The records section start

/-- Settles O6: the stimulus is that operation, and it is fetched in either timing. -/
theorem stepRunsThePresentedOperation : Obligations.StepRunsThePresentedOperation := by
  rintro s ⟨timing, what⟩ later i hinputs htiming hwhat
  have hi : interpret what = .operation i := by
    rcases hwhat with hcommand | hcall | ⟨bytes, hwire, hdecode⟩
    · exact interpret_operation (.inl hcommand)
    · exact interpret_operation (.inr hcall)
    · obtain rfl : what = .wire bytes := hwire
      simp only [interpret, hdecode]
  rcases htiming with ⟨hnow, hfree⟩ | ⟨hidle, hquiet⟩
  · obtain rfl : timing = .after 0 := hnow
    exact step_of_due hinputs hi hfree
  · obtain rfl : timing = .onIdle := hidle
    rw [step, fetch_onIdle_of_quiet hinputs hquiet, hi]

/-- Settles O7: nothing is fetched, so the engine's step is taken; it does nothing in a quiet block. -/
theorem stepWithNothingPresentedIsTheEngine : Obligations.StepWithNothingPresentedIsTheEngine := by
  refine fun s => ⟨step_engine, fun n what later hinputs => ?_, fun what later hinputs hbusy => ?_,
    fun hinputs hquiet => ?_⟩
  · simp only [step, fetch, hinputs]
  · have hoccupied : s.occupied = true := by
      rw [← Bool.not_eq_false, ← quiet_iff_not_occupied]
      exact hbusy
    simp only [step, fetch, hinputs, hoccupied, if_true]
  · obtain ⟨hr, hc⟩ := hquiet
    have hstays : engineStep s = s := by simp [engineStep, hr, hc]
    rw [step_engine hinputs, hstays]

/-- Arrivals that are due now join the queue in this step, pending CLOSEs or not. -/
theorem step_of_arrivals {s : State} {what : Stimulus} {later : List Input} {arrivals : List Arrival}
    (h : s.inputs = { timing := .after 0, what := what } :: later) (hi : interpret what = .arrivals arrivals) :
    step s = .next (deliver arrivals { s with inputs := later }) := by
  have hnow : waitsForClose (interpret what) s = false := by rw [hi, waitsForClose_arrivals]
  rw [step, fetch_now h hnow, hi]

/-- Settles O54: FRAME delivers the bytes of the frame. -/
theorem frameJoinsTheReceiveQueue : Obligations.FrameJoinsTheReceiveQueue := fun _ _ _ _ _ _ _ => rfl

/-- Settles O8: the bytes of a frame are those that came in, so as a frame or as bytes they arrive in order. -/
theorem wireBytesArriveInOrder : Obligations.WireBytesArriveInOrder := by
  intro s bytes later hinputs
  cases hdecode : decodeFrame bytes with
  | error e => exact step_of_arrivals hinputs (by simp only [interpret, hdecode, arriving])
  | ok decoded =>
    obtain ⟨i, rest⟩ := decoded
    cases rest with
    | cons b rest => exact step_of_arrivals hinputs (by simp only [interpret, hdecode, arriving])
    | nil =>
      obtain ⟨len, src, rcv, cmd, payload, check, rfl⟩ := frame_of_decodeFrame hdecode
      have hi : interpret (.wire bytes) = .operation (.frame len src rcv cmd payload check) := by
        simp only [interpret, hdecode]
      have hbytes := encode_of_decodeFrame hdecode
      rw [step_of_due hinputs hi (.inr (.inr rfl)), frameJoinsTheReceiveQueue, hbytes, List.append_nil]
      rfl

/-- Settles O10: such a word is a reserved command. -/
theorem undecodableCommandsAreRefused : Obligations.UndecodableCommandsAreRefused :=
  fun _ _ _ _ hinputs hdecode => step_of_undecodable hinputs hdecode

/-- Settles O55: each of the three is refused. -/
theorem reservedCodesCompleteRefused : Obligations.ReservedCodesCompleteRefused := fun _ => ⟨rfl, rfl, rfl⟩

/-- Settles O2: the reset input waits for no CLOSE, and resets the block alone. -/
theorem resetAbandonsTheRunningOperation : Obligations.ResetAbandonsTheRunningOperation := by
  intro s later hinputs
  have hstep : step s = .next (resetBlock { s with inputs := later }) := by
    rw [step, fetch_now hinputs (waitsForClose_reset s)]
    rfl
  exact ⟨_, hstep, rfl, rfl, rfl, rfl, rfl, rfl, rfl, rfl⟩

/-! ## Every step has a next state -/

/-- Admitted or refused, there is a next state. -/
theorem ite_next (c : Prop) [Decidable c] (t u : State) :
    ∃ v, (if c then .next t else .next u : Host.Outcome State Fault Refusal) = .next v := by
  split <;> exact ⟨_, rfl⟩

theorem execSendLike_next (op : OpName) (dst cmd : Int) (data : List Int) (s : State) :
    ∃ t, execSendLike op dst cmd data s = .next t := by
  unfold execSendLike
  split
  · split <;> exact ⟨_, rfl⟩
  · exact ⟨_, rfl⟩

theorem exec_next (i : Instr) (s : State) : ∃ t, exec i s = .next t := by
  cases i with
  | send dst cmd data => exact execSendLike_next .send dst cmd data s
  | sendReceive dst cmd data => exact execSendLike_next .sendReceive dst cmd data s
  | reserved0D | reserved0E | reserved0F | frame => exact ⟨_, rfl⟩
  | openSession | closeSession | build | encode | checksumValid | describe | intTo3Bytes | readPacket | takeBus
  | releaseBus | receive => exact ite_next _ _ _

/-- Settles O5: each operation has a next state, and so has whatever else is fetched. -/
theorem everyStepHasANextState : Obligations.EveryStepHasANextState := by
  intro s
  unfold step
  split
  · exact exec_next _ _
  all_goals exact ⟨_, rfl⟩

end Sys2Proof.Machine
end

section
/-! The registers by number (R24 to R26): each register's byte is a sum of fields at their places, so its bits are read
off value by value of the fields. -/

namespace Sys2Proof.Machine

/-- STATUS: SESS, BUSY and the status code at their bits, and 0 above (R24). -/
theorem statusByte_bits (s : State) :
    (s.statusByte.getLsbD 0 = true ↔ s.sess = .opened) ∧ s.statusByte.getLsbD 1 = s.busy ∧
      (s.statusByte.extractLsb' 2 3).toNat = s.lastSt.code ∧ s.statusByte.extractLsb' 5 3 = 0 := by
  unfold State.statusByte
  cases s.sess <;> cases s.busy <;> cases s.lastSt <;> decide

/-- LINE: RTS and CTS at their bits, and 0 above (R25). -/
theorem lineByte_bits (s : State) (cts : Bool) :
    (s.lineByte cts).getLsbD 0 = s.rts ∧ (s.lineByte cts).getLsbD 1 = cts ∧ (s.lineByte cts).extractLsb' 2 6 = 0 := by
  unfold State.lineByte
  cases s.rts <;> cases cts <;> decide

The records section end

**Exercise goal:** How many lines in the records above contain the word "data"? Answer with the number alone.

**Result below:** 4